-- RECORDS FOR THIS TASK follows --
/-- A TRIG_REQ at the manager: broadcast, or dropped within 1,500 ticks of the last TRIG (16 R401). -/
def State.mergeTrig (s : State) (origin : Nat) (c : Fin 4) (fine : Nat) (valid : Bool) : State :=
  let near := match s.ar.lastP with
    | none => false
    | some p => decide ((fine : Int) - (p : Int) ≤ 1500 * fineUnit ∧ (p : Int) - (fine : Int) ≤ 1500 * fineUnit)
  if near then s.modAr (fun a => { a with merged := wrapAdd 32 a.merged 1 }) else s.broadcastTrig origin c fine valid

/-- Export a taken trigger (16 R401): upstream from a member, broadcast by the manager; never one taken from NIRED. -/
def State.exportTrig (s : State) (c : Fin 4) (src fine : Nat) (valid : Bool) : State :=
  if !(bitAt (s.mkey 0x0E05) c.val) || src == 0x18 then s
  else match s.ar.role with
    | 1 => s.broadcastTrig s.ar.addr c fine valid
    | 2 | 3 => (s.modAr (fun a => { a with sent := wrapAdd 32 a.sent 1 })).sendN 0x03 s.ar.addr
        [s.ar.addr, c.val, s.ticksAt (fine / fineUnit), fine % fineUnit, flag valid]
    | _ => s

/-! Dither (09 R244). -/

/-- One step of the 23-bit generator. -/
def lfsrStep (x : BitVec 23) : BitVec 23 :=
  (x <<< 1) ||| (if x.getLsbD 22 != x.getLsbD 17 then 1#23 else 0#23)

/-- Sixteen steps. -/
def lfsrDraw (x : BitVec 23) : BitVec 23 := (List.range 16).foldl (fun y _ => lfsrStep y) x

/-- The dither of a generator state. -/
def ditherOf (x : BitVec 23) (d : Nat) : Nat := (x.toNat % 65536) * (d + 1) / 65536

/-- Draw the dither of a holdoff with SQ_DITHER `d` (09 R244): 0 without a draw when `d` is 0. -/
def State.draw (s : State) (c : Fin 4) (d : Nat) : Nat × State :=
  if d = 0 then (0, s)
  else
    let x := lfsrDraw s.ch[c].lfsr
    (ditherOf x d, s.modCh c (fun h => { h with lfsr := x }))

/-! Units that follow the channels: detectors and decimation stages (08 R200, R204; 10 R262, R267). -/

/-- The recorded values as a detector or stage takes them at its start: its channel's own while that runs, else those that
stand in force (08 R200, 10 R267). -/
def State.unitKeys (s : State) (d : Fin 4) : List SetEntry := if s.running d then s.mr.armed[d] else s.mr.recorded

/-- The boundary at which a detector's run ends by the stops ordered of the channels that want it, none while one of them goes on
(08 R200, 09 R231). -/
def State.detEnd (s : State) (d : Fin 4) : Option Nat := s.lastStop (allCh.filter (fun c => s.wantsDet c d))

/-- The same of a decimation stage (10 R267, R270). -/
def State.decEnd (s : State) (d : Fin 4) : Option Nat := s.lastStop (allCh.filter (fun c => s.wantsDec c d))

/-- Whether a detector with ordered end `q` runs at a fine instant. -/
def Det.runsAt (x : Det) (q : Option Nat) (fine : Nat) : Bool :=
  if x.running then q.all (fun b => decide (fine < b * fineUnit)) else x.ends.any (fun e => decide (fine < e))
-- RECORDS FOR THIS TASK concluded --
## [TASK TO CARRY OUT]
A single figure is required: the number of lines in the data above in which the word "decimation" appears.

## [WRITTEN RESPONSE]
2